In September 2018, we issued $575.0 million in aggregate principal amount of the 0.5% Convertible Senior Notes due in 2023. The net proceeds from the issuance of the 2023 Notes were $560.8 million after deducting the initial purchasers’ discounts and transaction costs, and interest was payable semi-annually in arrears on March 15 and September 15 of each year. The 2023 Notes matured on September 15, 2023.

In January 2021, we issued $690.0 million in aggregate principal amount of the 0% Convertible Senior Notes due in 2024. The net proceeds from the issuance of the 2024 Notes were $677.3 million after deducting the initial purchasers’ discounts and transaction costs. The 2024 Notes matured on January 15, 2024.

Extinguishment of the 2023 Notes and 2024 Notes

We repaid in cash $37.1 million and $689.9 million in aggregate principal amount of the 2023 Notes and 2024 Notes respectively during the year ended January 31, 2024.
The effective interest rate on the 2023 Notes was 5.9%. The effective interest rate on the 2024 Notes was 3.8%. Interest expense recognized related to the Notes was as follows:
Year Ended January 31,
(in thousands)2024
Contractual interest expense$425 
Amortization of transaction costs4,197 
Total$4,622 
Capped Calls

To minimize the potential economic dilution to our common stock upon conversion of the Notes, we entered into privately-negotiated capped call transactions ("Capped Calls") with certain counterparties. In the first quarter of fiscal 2024, we unwound $23.7 million of the Capped Calls in relation to our 2023 Notes and received cash from the counterparties. All remaining Capped Calls associated with the 2023 Notes and 2024 Notes expired during the year ended January 31, 2024.

Impact on Net Income Per Share

In periods when we had net income, the shares of our common stock subject to the Notes outstanding during the period were included in our diluted earnings per share under the if-converted method.

Capped Calls are excluded from the calculation of diluted earnings per share, as they would be antidilutive. However, upon conversion, there will be no economic dilution from the Notes unless the market price of our common stock exceeds the initial $110.00 per share cap price associated with the 2023 Notes and $525.30 per share cap price associated with the 2024 Notes, as exercise of the Capped Calls offsets any dilution from the Notes from the conversion price up to the cap price.

As of January 31, 2024, the market price of our common stock did not exceed the $110.00 per share cap price associated with the 2023 Notes or the $525.30 cap price associated with the 2024 Notes. Therefore, the Notes would not have caused economic dilution if converted as of January 31, 2024.

Revolving Credit Facility

In January 2021, we entered into a credit agreement, as subsequently amended in May 2023, with a syndicate of banks. The credit agreement extended a senior secured revolving credit facility to us through January 2026 in an aggregate principal amount of $500.0 million, which provided for an additional $250.0 million subject to the terms of the credit agreement.

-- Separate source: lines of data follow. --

-- ==== Sys2Proof/Laws/Keeps/Exec.lean ====
section
/-! SUPPORT. What every command, and so every step, keeps. -/
namespace Sys2Proof.Machine
open Sys2Proof
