-- ==== Sys2Proof/WellFormed.lean ====
section
/-! DEFINITION. Which commands name things that exist: pages, lines, lanes, drives, queues and the like within their ranges. The meanings
are total on ill-formed commands too (log entry 54). -/
namespace Sys2Proof

/-- A page address of BAR0 below the end of the last region (R17). -/
def isPage (a : Nat) : Bool := decide (a % 4096 = 0) && decide (a < 0xC00000)
/-- An access of BAR0 (R17, R36). -/
def isBar (a bytes : Nat) : Bool := decide (a < 0x1000000) && decide (0 < bytes) && decide (bytes ≤ 8)
/-- An address of the store (R105). -/
def isLine (a : Nat) : Bool := decide (a < 2 ^ 38)
/-- A calibration item (R426). -/
def itemOk (i : Nat) : Bool := decide (i ≤ 8) || (decide (16 ≤ i) && decide (i < 80) && decide ((i - 16) % 16 ≤ 9))

def RegAccess.ok (a : RegAccess) : Bool :=
  isBar a.addr a.bytes && decide (a.value < 2 ^ (8 * a.bytes)) && decide (a.ns < 2500)
def TickEnv.ok (e : TickEnv) : Bool :=
  decide (e.rails.length ≤ 8) && decide (e.temps.length ≤ 13) && decide (e.spindles.length ≤ 4) &&
    e.upsets.all (fun u => decide (u.engine < 12) && decide (u.addr < 131072))
def TickCell.ok : TickCell → Bool
  | .servo e ls => decide (e < 12) && ls.all fun l => decide (l < 23)
  | .dtc n => decide (n < 4)
  | .step m => decide (m < 8)
  | .tap i => itemOk i
def StartIn.ok (x : StartIn) : Bool :=
  decide (x.stk.length = 4) && decide (x.engines.length = 12) && decide (x.sigs.length = 4) &&
    x.banks.all fun b => decide (b.1 < 2) && decide (b.2 < 65536)
def AmBlock.ok (a : AmBlock) : Bool :=
  decide (a.index < 16) && decide (a.width ≤ 4) && decide (a.epoch < 16) && decide (a.count < 2 ^ 24) && decide (a.bad < 2 ^ 32)
def PodArrival.ok (p : PodArrival) : Bool :=
  decide (p.stream < 32) && decide (p.path < 2) && decide (p.epoch < 16) && decide (p.ns < 2500) && decide (p.ago < 16)
def EngineRef.ok : EngineRef → Bool
  | .codec i => decide (i < 16)
  | .sha i => decide (i < 8)
  | .stripe i => decide (i < 16)
  | .ldpc i => decide (i < 24)
def BufRef.ok : BufRef → Bool
  | .handle h => decide (h < 2 ^ 32)
  | .addr a => isLine a
def LineRead.ok (r : LineRead) : Bool := isLine r.addr && r.errs.all fun e => decide (e.1 < 72) && decide (e.2 < 256)
def LineWrite.ok (w : LineWrite) : Bool := isLine w.addr && decide (w.data.length ≤ 64) && decide (w.addr % 64 + w.data.length ≤ 64) && decide (w.cls ≤ 3)
def CacheAcc.ok (c : CacheAcc) : Bool := isLine c.addr && decide (c.agent < 10) && decide (c.addr % 64 + c.data.length ≤ 64)
def HeadIn.ok (f : HeadIn) : Bool := decide (f.drive < 4) && decide (f.ns < 2500)
def SampleIn.ok (s : SampleIn) : Bool := s.frame.ok && decide (s.eq.length ≤ 15) && decide (s.cancL.length ≤ 3) && decide (s.cancR.length ≤ 3)
def CommitIn.ok (c : CommitIn) : Bool := decide (c.drive < 4)
def LeadIn.ok (l : LeadIn) : Bool := l.dibs.all fun b => decide (b.2.length = 64)
def SpinMeas.ok (m : SpinMeas) : Bool := decide (m.theta < 65536)

/-- The command names things that exist. -/
def Instr.wf : Instr → Bool
  | .tickBoundary env => env.ok
  | .computeWindowClose cell => cell.ok
  | .outputDispatch faults => (faults.all fun f => decide (f.engine < 12) && decide (f.loop < 23))
  | .selfCheckVerdict drive pass => decide (drive < 4) && decide (pass.length ≤ 3)
  | .refclkLost _ => true
  | .refclkReturned => true
  | .phaseSlewEnd => true
  | .refclkPhaseStep ns => decide (ns < 2500)
  | .class3Promotion _ => true
  | .registerWrite a => a.ok
  | .readClearRead r => isBar r.addr r.bytes
  | .pltTickLoRead => true
  | .latchedLoRead r => isBar r.addr r.bytes
  | .errorInject page value => isPage page && decide (value < 2 ^ 32)
  | .fenceConfirm unit => decide (isPage unit ∨ (2 ^ 32 ≤ unit ∧ unit < 2 ^ 32 + 2128 * 4096 ∧ unit % 4096 = 0))
  | .fenceTimeout unit => decide (isPage unit ∨ (2 ^ 32 ≤ unit ∧ unit < 2 ^ 32 + 2128 * 4096 ∧ unit % 4096 = 0))
  | .pgCommitKey page ns => isPage page && decide (ns < 2500)
  | .pgCommitCancel page ns => isPage page && decide (ns < 2500)
  | .groupCommit group ns => decide (group < 64) && decide (ns < 2500)
  | .groupCancel group ns => decide (group < 64) && decide (ns < 2500)
  | .commitApply page => isPage page
  | .mbbBuildComplete page ns => isPage page && decide (ns < 2500)
  | .mbbSwitch page => isPage page
  | .mbbBuildFail page => isPage page
  | .mbbTeardownDone page => isPage page
  | .unitEnable page _ => isPage page
  | .unitDisable page => isPage page
  | .unitQuiesce page => isPage page
  | .unitResume page => isPage page
  | .unitIsolate page => isPage page
  | .unitDeisolate page _ => isPage page
  | .quiesceComplete page => isPage page
  | .quiesceTimeout page => isPage page
  | .jdmCompatWrite drive _ => decide (drive < 4)
  | .fwImageLoaded => true
  | .fwQuiesceReached => true
  | .fwActivationAbandon => true
  | .pltRstCtrlChip => true
  | .softResetTakesEffect _ => true
  | .railStateChange rail mv => decide (rail < 8) && decide (mv < 2 ^ 16)
  | .railOutTimeout rail => decide (rail < 8)
  | .laneCdrLock lane => decide (lane < 80)
  | .laneSyncLock e => decide (e.lane < 80) && decide (e.bad < 2 ^ 32)
  | .amReceived lane am => decide (lane < 80) && am.ok
  | .laneLost e => decide (e.lane < 80) && decide (e.bad < 2 ^ 32)
  | .laneSignalLoss e => decide (e.lane < 80) && decide (e.bad < 2 ^ 32)
  | .podReceived pod => pod.ok
  | .podPayloadWritten stream path seq => decide (stream < 32) && decide (path < 2) && decide (seq < 2 ^ 32)
  | .creditPodPeriodic stream path => decide (stream < 32) && decide (path < 2)
  | .pairingTimeout stream seq => decide (stream < 32) && decide (seq < 2 ^ 32)
  | .frameComplete stream pn => decide (stream < 32) && decide (pn < 2 ^ 32)
  | .timeout stream pn => decide (stream < 32) && decide (pn < 2 ^ 32)
  | .sesCtrlArm session => decide (session < 32)
  | .sesCtrlTrigger session ns => decide (session < 32) && decide (ns < 2500)
  | .sesCtrlStop session => decide (session < 32)
  | .sesCtrlDisarm session => decide (session < 32)
  | .trgEdge input sub _ => decide (input < 4) && decide (sub < 250)
  | .sessionStateApply session => decide (session < 32)
  | .postExpiry session => decide (session < 32)
  | .takeSealed session => decide (session < 32)
  | .ltcFrameDecoded tc rate sub => decide (tc < 2 ^ 32) && decide (1 ≤ rate ∧ rate ≤ 4) && decide (sub < 250)
  | .ltcLoss => true
  | .drainFrameStart => true
  | .drainFrameEnd stream pn => decide (stream < 32) && decide (pn < 2 ^ 32)
  | .frameDurable stream pn => decide (stream < 32) && decide (pn < 2 ^ 32)
  | .engineKnownAnswerCheck engine _ => engine.ok
  | .stackTrained stack _ _ => decide (stack < 4)
  | .storeRead rd => rd.ok
  | .storeWrite wr => wr.ok
  | .zeroFillDone granule => decide (granule < 2 ^ 22)
  | .narrowWrite wr => wr.ok
  | .mergeClose rd => rd.ok
  | .scrubTick faults => (faults.all (·.ok))
  | .bpmGrant pool reqs => decide (pool < 16) && (reqs.all fun r => decide (r.owner < 64) && decide (r.cls ≤ 3))
  | .bpmFree owner buf => decide (owner < 64) && buf.ok
  | .freeComplete index => decide (index < 2 ^ 22)
  | .bpmRelease owner buf => decide (owner < 64) && buf.ok
  | .bpmShare owner buf mask last => decide (owner < 64) && buf.ok && decide (mask < 2 ^ 64) && decide (last < 64)
  | .bpmTransfer owner buf target => decide (owner < 64) && buf.ok && decide (target < 64)
  | .bpmHostwSet owner buf => decide (owner < 64) && buf.ok
  | .bpmHostwClr owner buf => decide (owner < 64) && buf.ok
  | .cacheRead acc => acc.ok
  | .cacheWrite acc => acc.ok
  | .cacheFillDone rd => rd.ok
  | .prefetchArrival rd => rd.ok
  | .writebackAck addr => isLine addr
  | .mergeBufDrain addr => isLine addr
  | .forwardedWrite wr => wr.ok
  | .mcClean addr count => isLine addr && decide (count < 2 ^ 32)
  | .mcInv addr count => isLine addr && decide (count < 2 ^ 32)
  | .mcDiscard addr count => isLine addr && decide (count < 2 ^ 32)
  | .channelTrained ch _ probes => decide (ch < 32) && (probes.all fun p => decide (p.ce < 8))
  | .zqCalTimer ch => decide (ch < 32)
  | .dieTempRead ch ce lun temp => decide (ch < 32) && decide (ce < 8) && decide (lun < 8) && decide (-128 ≤ temp ∧ temp < 128)
  | .flashProgramDone pua _ => decide (pua < 2 ^ 39)
  | .flashEraseDone row failed => decide (row < 2 ^ 25) && decide (failed < 2 ^ 32)
  | .flashReadDone pua how _ => decide (pua < 2 ^ 39) && decide (how.level ≤ 4) && decide (how.tries ≤ 8)
  | .flashOpTimeout pua => decide (pua < 2 ^ 39)
  | .mapPageLoaded page => decide (page < 2 ^ 22)
  | .mapPairWait page => decide (page < 2 ^ 22)
  | .journalFlush => true
  | .sflJrnFlush value => decide (value < 2 ^ 32)
  | .sflJrnCkpt value => decide (value < 2 ^ 32)
  | .checkpointStart => true
  | .checkpointDone => true
  | .sflTimeAdvance => true
  | .sflTimeWrite value => decide (value < 2 ^ 32)
  | .gcSourceSelect set => decide (set < 8)
  | .gcUnitCopy set => decide (set < 8)
  | .eraseStart row => decide (row < 2 ^ 25)
  | .flashRebuild _ _ => true
  | .pwrfail => true
  | .pwrfailFlashQuiet _ => true
  | .sjCompleteAtPowerfail => true
  | .fillWaitExpiry row k => decide (row < 2 ^ 25) && decide (k < 4096)
  | .sjSlotFlush _ _ => true
  | .shadowProgram _ => true
  | .rebuildUnitMove set _ => decide (set < 8)
  | .reshapeUnitMove set => decide (set < 8)
  | .discParityAdd slot disc x => decide (slot < 16) && decide (disc < 10) && decide (x < 16384)
  | .recompute slot _ => decide (slot < 16)
  | .discRunCovered slot => decide (slot < 16)
  | .discIdentify drive lead => decide (drive < 4) && lead.ok
  | .discUnload drive => decide (drive < 4)
  | .ldrInventory => true
  | .ldrHome => true
  | .loaderStepDone => true
  | .loaderStepTimeout => true
  | .sampleFrame input => input.ok
  | .servoFrame frame => frame.ok
  | .statusFrame frame => frame.ok
  | .ldpcDecodeStart decoder => decide (decoder < 24)
  | .ldpcDecodeDone decoder => decide (decoder < 24)
  | .recoveryLevelStart drive brow => decide (drive < 4) && decide (brow < 2 ^ 32)
  | .bandrowCommit commit => commit.ok
  | .shockInput drive ns => decide (drive < 4) && decide (ns < 2500)
  | .reallocRecord commit => commit.ok
  | .focusConfirmed drive => decide (drive < 4)
  | .focusSweepEnd drive => decide (drive < 4)
  | .focusLost drive => decide (drive < 4)
  | .jumpKickEnd drive => decide (drive < 4)
  | .jumpBrakeEnd drive => decide (drive < 4)
  | .jumpFail drive => decide (drive < 4)
  | .seekTrajectoryEnd drive => decide (drive < 4)
  | .settleComplete drive => decide (drive < 4)
  | .seekFail drive => decide (drive < 4)
  | .retractComplete drive => decide (drive < 4)
  | .servoStale drive => decide (drive < 4)
  | .deadline drive loop => decide (drive < 4) && decide (loop < 23)
  | .srvCsDataWrite drive value => decide (drive < 4) && decide (value < 2 ^ 32)
  | .srvCsDataRead drive => decide (drive < 4)
  | .seedBringupDone engine _ => decide (engine < 12)
  | .sproutDue drive => decide (drive < 4)
  | .srvRedCtrlSprout value => decide (value < 2 ^ 32)
  | .sproutStart drive => decide (drive < 4)
  | .sproutSwitch drive => decide (drive < 4)
  | .selftestDone engine _ => decide (engine < 12)
  | .spinUpRequest drive => decide (drive < 4)
  | .spindleMeasurementDone drive meas => decide (drive < 4) && meas.ok
  | .alignmentDone drive _ _ _ => decide (drive < 4)
  | .syncConfirmed drive => decide (drive < 4)
  | .atSpeedReached drive => decide (drive < 4)
  | .obsLost drive => decide (drive < 4)
  | .recatchFail drive => decide (drive < 4)
  | .startFail drive => decide (drive < 4)
  | .controlledStop drive => decide (drive < 4)
  | .standstill drive => decide (drive < 4)
  | .stopFail drive => decide (drive < 4)
  | .overcurrent drive => decide (drive < 4)
  | .dcLow drive => decide (drive < 4)
  | .stepTimerExpiry axis => decide (axis < 8)
  | .holdCurrentTimer axis => decide (axis < 8)
  | .chopperComparator axis phase _ _ _ _ _ => decide (axis < 8) && decide (phase < 2)
  | .stCmdMove axis => decide (axis < 8)
  | .stCmdHome axis => decide (axis < 8)
  | .stCmdStop axis => decide (axis < 8)
  | .stCmdPark axis => decide (axis < 8)
  | .homeInput axis _ => decide (axis < 8)
  | .homeFail axis => decide (axis < 8)
  | .limitInput axis side _ => decide (axis < 8) && decide (side < 2)
  | .estop => true
  | .motCtrlEstopClr value => decide (value < 2 ^ 32)
  | .chatter key => decide (key ≤ 34)
  | .chatterClear key _ => decide (key ≤ 34)
  | .inStuck drive => decide (drive < 4)
  | .genlockEdge _ sub => decide (sub < 250)
  | .calRun value => decide (value < 2 ^ 32)
  | .calRunAbort value => decide (value < 2 ^ 32)
  | .calMeasureStart item => itemOk item
  | .calMeasureDone item _ => itemOk item
  | .vrefcalCheck mv => decide (mv < 2 ^ 16)
  | .cxlMemRead rd => rd.ok
  | .cxlMemWrite wr => wr.ok
  | .cxlMemSpecRead addr => isLine addr
  | .cxlMemInv addr => isLine addr
  | .hdmDecoderCommit index _ _ => decide (index < 2)
  | .capsuleSlotWrite queue offset bytes => decide (queue < 64) && decide (bytes.length ≤ 64) && decide (offset + bytes.length ≤ 2 ^ 18)
  | .hatSqdb queue tail => decide (queue < 64) && decide (tail < 2 ^ 32)
  | .hatRhdb queue head => decide (queue < 64) && decide (head < 2 ^ 32)
  | .msixAggTimer queue => decide (queue < 64)
  | .hatAqEnable value => decide (value < 2 ^ 32)
  | .hatAqDisable value => decide (value < 2 ^ 32)
  | .write queue cid => decide (queue < 64) && decide (cid < 2 ^ 16)
  | .read queue cid => decide (queue < 64) && decide (cid < 2 ^ 16)
  | .flush queue cid => decide (queue < 64) && decide (cid < 2 ^ 16)
  | .frameRead queue cid => decide (queue < 64) && decide (cid < 2 ^ 16)
  | .rangeRelease queue cid => decide (queue < 64) && decide (cid < 2 ^ 16)
  | .migrate queue cid => decide (queue < 64) && decide (cid < 2 ^ 16)
  | .verify queue cid => decide (queue < 64) && decide (cid < 2 ^ 16)
  | .mountShell queue cid => decide (queue < 64) && decide (cid < 2 ^ 16)
  | .ejectShell queue cid => decide (queue < 64) && decide (cid < 2 ^ 16)
  | .arm queue cid => decide (queue < 64) && decide (cid < 2 ^ 16)
  | .trigger queue cid ns => decide (queue < 64) && decide (cid < 2 ^ 16) && decide (ns < 2500)
  | .stop queue cid => decide (queue < 64) && decide (cid < 2 ^ 16)
  | .dataDone queue cid xid => decide (queue < 64) && decide (cid < 2 ^ 16) && decide (xid < 2 ^ 16)
  | .release queue cid xid => decide (queue < 64) && decide (cid < 2 ^ 16) && decide (xid < 2 ^ 16)
  | .rangeLockGranted queue cid => decide (queue < 64) && decide (cid < 2 ^ 16)
  | .queueCreate cid => decide (cid < 2 ^ 16)
  | .queueDelete cid => decide (cid < 2 ^ 16)
  | .queueReset cid => decide (cid < 2 ^ 16)
  | .queueResetDone queue => decide (queue < 64)
  | .flr => true
  | .linkDown => true
  | .linkTrained mode rate width => decide (mode = 1 ∨ mode = 2) && decide (1 ≤ rate ∧ rate ≤ 3) && decide (width = 1 ∨ width = 2 ∨ width = 4 ∨ width = 8)
  | .conventionalReset => true
  | .identifyMemoryDevice => true
  | .getHealthInfo => true
  | .getPoisonList => true
  | .getLsa offset length => decide (offset < 2 ^ 32) && decide (length < 2 ^ 32)
  | .setLsa offset _ => decide (offset < 2 ^ 32)
  | .getFwInfo => true
  | .transferFw => true
  | .activateFw => true
  | .identify cid => decide (cid < 2 ^ 16)
  | .getLog cid => decide (cid < 2 ^ 16)
  | .setFeature cid => decide (cid < 2 ^ 16)
  | .getFeature cid => decide (cid < 2 ^ 16)
  | .fwDownload cid => decide (cid < 2 ^ 16)
  | .fwCommit cid => decide (cid < 2 ^ 16)
  | .keyLoad cid => decide (cid < 2 ^ 16)
  | .profileNextWrite value => decide (value < 2 ^ 32)
  | .thermalLevelFall => true
  | .railValid rail _ => decide (rail < 8)
  | .resetNAssert _ => true
  | .startup x => x.ok
  | .ready us10 => decide (us10 < 2 ^ 16)
  | .jtagReset => true
  | .perstNRelease => true
  | .fwCommitCheckEnd cid => decide (cid < 2 ^ 16)
  | .ringFull queue => decide (queue < 64)
  | .estopNRelease => true
  | .shockRelease drive => decide (drive < 4)
  | .d3hotTransition _ => true
  | .getEventRecords => true
  | .tapInstruction _ => true

end Sys2Proof
end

In May 2025, we entered into a new credit agreement with a syndicate of banks. The credit agreement provides for a secured revolving credit facility in an aggregate principal amount of $750.0 million, which amount may be increased by an additional $250.0 million subject to the terms of the credit agreement. This credit agreement supersedes and replaces the prior credit facility. We may use the proceeds of future borrowings under the Credit Facility to finance working capital, for capital expenditures and for other general corporate purposes, including permitted acquisitions.

The Credit Facility matures in May 2030 and requires us to comply with customary affirmative and negative covenants. We were in compliance with all covenants as of January 31, 2026. As of January 31, 2026, there were no outstanding borrowings under the Credit Facility. The facility is subject to customary fees for loan facilities of this type, including ongoing commitment fees at a rate between 0.10% and 0.30% per annum on the daily undrawn balance depending on certain conditions as provided in the credit agreement.